Cryptology ePrint Archive: Report 2020/338

Improved Primitives for MPC over Mixed Arithmetic-Binary Circuits

Daniel Escudero and Satrajit Ghosh and Marcel Keller and Rahul Rachuri and Peter Scholl

Abstract: This work introduces novel techniques to improve the translation between arithmetic and binary data types in secure multi-party computation. We introduce a new approach to performing these conversions using what we call extended doubly-authenticated bits (edaBits), which correspond to shared integers in the arithmetic domain whose bit decomposition is shared in the binary domain. These can be used to considerably increase the efficiency of non-linear operations such as truncation, secure comparison and bit-decomposition.

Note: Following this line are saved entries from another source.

/-- R422 order 2: the cells and held inputs of the attempts undone; contributions complete with STEP_REPLAYED. -/
def freeJob (s : State) (un : BitVec 64 → Bool) : State :=
  let s := (s.coll.cells.filter (fun e => e.2.st != .free && un e.2.ciid)).foldl (fun s e => rollCell s e.1) s
  let gone := s.coll.held.filter (fun i => un i.ciid)
  let s := { s with coll := { s.coll with held := s.coll.held.filter (fun i => !un i.ciid) } }
  gone.foldl (fun s i =>
    let s := releaseOpt s i.tray
    match i.input with
    | .contrib n org via p =>
      let k : Ctx := ⟨via, org, p, n⟩
      let s := if i.upstream then releaseCredits s org k.vc k.cost else s
      replayedHeld s org p n
    | .record _ _ => s) s

/-- R422 order 3: units on the line that belong to the attempts undone are discarded, with their credits. -/
def freeUnits (s : State) (un : BitVec 64 → Bool) : State :=
  let mine := fun (u : Unit) => match u.body with | .rcd r => un r.hdr.ciid | _ => false
  let gone := s.line.inbox.filter mine
  gone.foldl (fun s u => freeRx s u.link u.vc u.seq)
    { s with line := { s.line with inbox := s.line.inbox.filter (fun u => !mine u) } }

/-- R256: the momentum chunks that an outer step has written, fetched back from the partner. -/
def restoreMomentum (s : State) (job : Nat) (x : Nat × Nat) : State :=
  match matrixOf s job x.1 with
  | none => s
  | some m =>
    let j := jobOf s job
    let tag := (s.stTag + 1) % 2 ^ 32
    let s := setJob { s with stTag := tag } job { j with restore := j.restore.concat x }
    fetchRange s m.partner job 1 j.epoch m.matrix 2 x.2 1 tag

/-- R256, R422 order 4: an outer step among the steps undone: what its update and its phase 1 wrote goes, also at a gateway whose own
tiles have not begun it. The publish notice commits the step: then nothing is undone (R253). -/
def undoOuter (s : State) (job z : Nat) (all : Bool) : State :=
  let j := jobOf s job
  let kept := j.pub.isSome || (match j.outer with | some (st, _) => stepBefore s job st z | none => false)
  if !all && kept then s
  else
      let e := j.epoch + 1
      let s := setJob s job { j with outer := none, momWritten := [], readies := [], readySent := j.readySent.filter (· != e),
                                     repl := j.repl.filter (fun x => x.1.1 != e) }
      let s := { s with stTx := s.stTx.filter (fun x => !(x.rcd.hdr.job.toNat == job && x.rcd.hdr.kind == 1 &&
                                                          x.rcd.hdr.epoch.toNat == e)) }
      if all then s else j.momWritten.foldl (fun s x => restoreMomentum s job x) s

/-- What the plans, launches, cross-checks, records of instances (R499) and projection states of a job keep of the attempts undone. -/
def undoPlans (s : State) (job z count : Nat) (un : BitVec 64 → Bool) : State :=
  let gone := fun (k : Nat × Nat × Nat) =>
    k.1 == job && !committed s job k.2.1 && !stepBefore s job k.2.1 z && !(k.2.1 == z && k.2.2 ≥ count)
  { s with plans := { s.plans with
                        tried := s.plans.tried.filter (fun k => !gone k),
                        rolled := s.plans.tried.filter gone ++ s.plans.rolled,
                        launches := s.plans.launches.filter (fun l => !un l.ciid),
                        opens := s.plans.opens.filter (fun o => !(o.job == job && !stepBefore s job o.step z)) },
           coll := { s.coll with
                       insts := s.coll.insts.filter (fun e => !un e.1),
                       xchks := s.coll.xchks.filter (fun k => !un k.ciid),
                       psts := s.coll.psts.map (fun e => if e.1.1 = job then (e.1, { e.2 with next := none }) else e) },
           rseq := { s.rseq with rolledSince := true },
           commits := s.commits.filter (fun c => !(c.job == job && !stepBefore s job c.step z)) }

/-- R437: the links to the subject: keys erased, DOWN, counts reset; they are enabled again at the next superframe. -/
def resetPeer (s : State) (g : Nat) : State :=
  (allLinks.filter (fun l => (llink s l).en && linkPeer s l == g)).foldl (fun s l =>
    let s := setLCiph s l (eraseLink (lciph s l) false)
    let s := (linkSlots s l).foldl (fun s k => setLSlot s l.1 k { LSlot.reset with changeSf := s.sf }) s
    let s := resetLink s l
    setLLink s l { llink s l with en := false, lost := false }) s

/-- R437: the subject of level 4, alive, halts every block. -/
def haltAll (s : State) : State :=
  let s := { s with pages := s.pages.map (fun e => (e.1, e.2.halt (epochNow s e.1))) }
  (List.finRange 64).foldl (fun s t => if tileBusy (tileOf s t) then haltTile s t else s) s

/-- R430: level 5: the slots of the job empty, its images go, and its areas are empty until SET_EPOCH. With its RECOVER_DONE the
gateway releases the tiles, which have no step left to run (DEDUCED, entry 115). -/
def restartJob (s : State) (job : Nat) : State :=
  let s := ([0, 1] : List Nat).foldl (fun s i => match (slotOf s i).plan with
    | some p => if p.job = job then clearSlot s i else s
    | none => s) s
  let s := releaseImages (withdrawJob s job) (fun i => i.job == job)
  let j := jobOf s job
  let s := { s with stTx := s.stTx.filter (fun x => x.rcd.hdr.job.toNat != job) }
  setJob (releaseTiles s) job { j with written := [], marks := [], repl := [], restore := [], momWritten := [], outer := none,
                                       readies := [], readySent := [], pub := none, lost := true }

/-- R422 order 6, R424: RECOVER_DONE: the highest count of step z that this gateway has begun, and the latest step begun. -/
def doneMsg (s : State) (m : Rcv) (last : Nat) : Rcv :=
  let job := ciidJob m.ciid
  let z := ciidStep m.ciid
  sealRcv (mkRcv s 0x12 (masterGw s) m.level.toNat m.serial.toNat m.code.toNat
    (mkCiid job z 0 (ownCount s job z)) m.subjectGw.toNat 0 s.sf last 0)

/-- R422, R430, R437: a RECOVER carried out. -/
def rollBack (s : State) (m : Rcv) : State :=
  let job := ciidJob m.ciid
  let z := ciidStep m.ciid
  let count := ciidReplay m.ciid
  let all := decide (m.level.toNat = 5)
  let un := fun (c : BitVec 64) => if all then ciidJob c == job else undone s job z count c
  -- the message names the latest step begun before the rollback
  let last := latestOf s job
  let s := { s with rseq := { s.rseq with serial := m.serial.toNat, showStep := z, showCount := count,
                                          showSubject := m.subjectGw.toNat, showCode := m.code.toNat,
                                          resumes := s.rseq.resumes.filter (fun r => r.job != job),
                                          halted := s.rseq.halted.filter (· != job) ++ (if all then [] else [job]) } }
  let s := Sys2Proof.Machine.count (setLevel s job m.level.toNat m.code.toNat m.subjectGw.toNat m.ciid) .rseq 0 1
  let cells := (s.coll.cells.filter (fun e => e.2.st != .free && un e.2.ciid)).map (·.1)
  let s := freeUnits (freeJob (haltJob s job) un) un
  let s := undoPlans (undoOuter s job z all) job z count un
  -- the cells are FREE: what waits for them arms them (R123, R126)
  let s := cells.foldl (fun s k => takeHeld (armOpen s k) k) s
  let s := if all then restartJob s job
           else { s with plans := { s.plans with replay := mset s.plans.replay (job, z) count } }
  let s := if m.level = 4 then resetPeer s m.subjectGw.toNat else s
  { s with rseq := { s.rseq with lastDone := mset s.rseq.lastDone job (doneMsg s m last) } }

/-- RECOVER at a gateway: a lower serial, or an attempt already rolled back, is discarded; the same serial again is answered
again. -/
def takeRecover (m : Rcv) (s : State) : State :=
  let job := ciidJob m.ciid
  let n := m.serial.toNat
  let again := match mget? s.rseq.lastDone job with | some d => d.serial == m.serial | none => false
  if n < s.rseq.serial || m.level.toNat < 3 then s
  else if again then restoreDone s job
  else if m.level = 4 && m.subjectGw.toNat = gw s then
    haltAll (setLevel { s with rseq := { s.rseq with serial := n } } job 4 m.code.toNat (gw s) m.ciid)
  else if m.level.toNat < 5 && ciidReplay m.ciid < replayOf s job (ciidStep m.ciid) then noteWait s
  else restoreDone (rollBack s m) job

/-- RECOVER_RX (R422). -/
def execRecoverRx (via : RecVia) (m : Rcv) (s : State) : Host.Outcome State Fault Refusal :=
  .next (if m.mkind ≠ 0x11 then s else
    let r := arriveRcv via m false s
    if r.2 then takeRecover m r.1 else r.1)

/-! ## Replay (R427) -/

/-- R427: the steps of a job from z to y in plan order, as the plans in force hold them. -/
def stepsFrom (s : State) (job z y : Nat) : List Nat :=
  let f := fun (x : Slot) => match x.plan with
    | some p => if p.job = job && inForce x then p.steps.map (fun (t : PlanStep) => t.step) else []
    | none => []
  z :: (f s.plans.slot0 ++ f s.plans.slot1).filter (fun n => n != z && !stepBefore s job n z && !stepBefore s job y n)

/-- R427 order 4: the slot that holds step z runs again, and a following slot that had begun returns to NEXT. -/
def rewindSlots (s : State) (job : Nat) (i : Nat) : State :=
  let x := slotOf s i
  let y := slotOf s (1 - i)
  let s := setSlot s i { x with st := if x.st = .done then .active else x.st, lastEnded := [] }
  match y.plan with
  | some q =>
    if q.job = job && x.st = .done && y.st = .active then setSlot s (1 - i) { y with st := .next, lastEnded := [] }
    else if q.job = job && y.st = .next then setSlot s (1 - i) { y with lastEnded := [] }
    else s
  | none => s

/-- R427 order 4: the tiles of the job are released: steps z to y run under the assigned count. -/
def resumeJob (s : State) (r : Resume) : State :=
  let s := { s with rseq := { s.rseq with resumes := s.rseq.resumes.filter (fun x => x.job != r.job),
                                          halted := s.rseq.halted.filter (· != r.job) } }
  let s := { s with plans := { s.plans with replay := (stepsFrom s r.job r.step r.last).foldl (fun m n => mset m (r.job, n) r.count) s.plans.replay } }
  let s := setLevel s r.job 0 s.rseq.showCode s.rseq.showSubject (mkCiid r.job r.step 0 r.count)
  let s := releaseTiles s
  let s := match (planPos s r.job r.step).map (·.2.1) with
    | none => s
    | some i =>
      let s := rewindSlots s r.job i
      match slotPlan s i with
      | some p => startTiles s i p r.step
      | none => s
  takeHeldIf s (fun i => ciidJob i.ciid == r.job && attempt s i.ciid != .later)

/-- RESUME_RX (R427): kept for Rz, or begun at once with RESUME_LATE. -/
def execResumeRx (via : RecVia) (m : Rcv) (s : State) : Host.Outcome State Fault Refusal :=
  .next (if m.mkind ≠ 0x13 then s else
    let r := arriveRcv via m false s
    let s := r.1
    if !r.2 || m.serial.toNat < s.rseq.serial then s
    else
      let x : Resume := ⟨ciidJob m.ciid, ciidStep m.ciid, ciidReplay m.ciid, m.sf.toNat, m.value.toNat⟩
      if s.sf ≥ x.rz then resumeJob (raise s .rseq 0x1702 0) x
      else { s with rseq := { s.rseq with resumes := s.rseq.resumes.filter (fun y => y.job != x.job) ++ [x] } })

Our edaBits are similar to the daBits technique introduced by Rotaru et al. (Indocrypt 2019). However, we show that edaBits can be directly produced much more efficiently than daBits, with active security, while enabling the same benefits in higher-level applications. Our method for generating edaBits involves a novel cut-and-choose technique that may be of independent interest, and improves efficiency by exploiting natural, tamper-resilient properties of binary circuits that occur in our construction. We also show how edaBits can be applied to efficiently implement various non-linear protocols of interest, and we thoroughly analyze their correctness for both signed and unsigned integers.

The results of this work can be applied to any corruption threshold, although they seem best suited to dishonest majority protocols such as SPDZ. We implement and benchmark our constructions, and experimentally verify that our technique yield a substantial increase in efficiency. EdaBits save in communication by a factor that lies between $2$ and $60$ for secure comparisons with respect to a purely arithmetic approach, and between 2 and 25 with respect to using daBits. Improvements in throughput per second are slightly lower but still as high as a factor of 47. We also apply our novel machinery to the tasks of biometric matching and convolutional neural networks, obtaining a noticeable improvement as well.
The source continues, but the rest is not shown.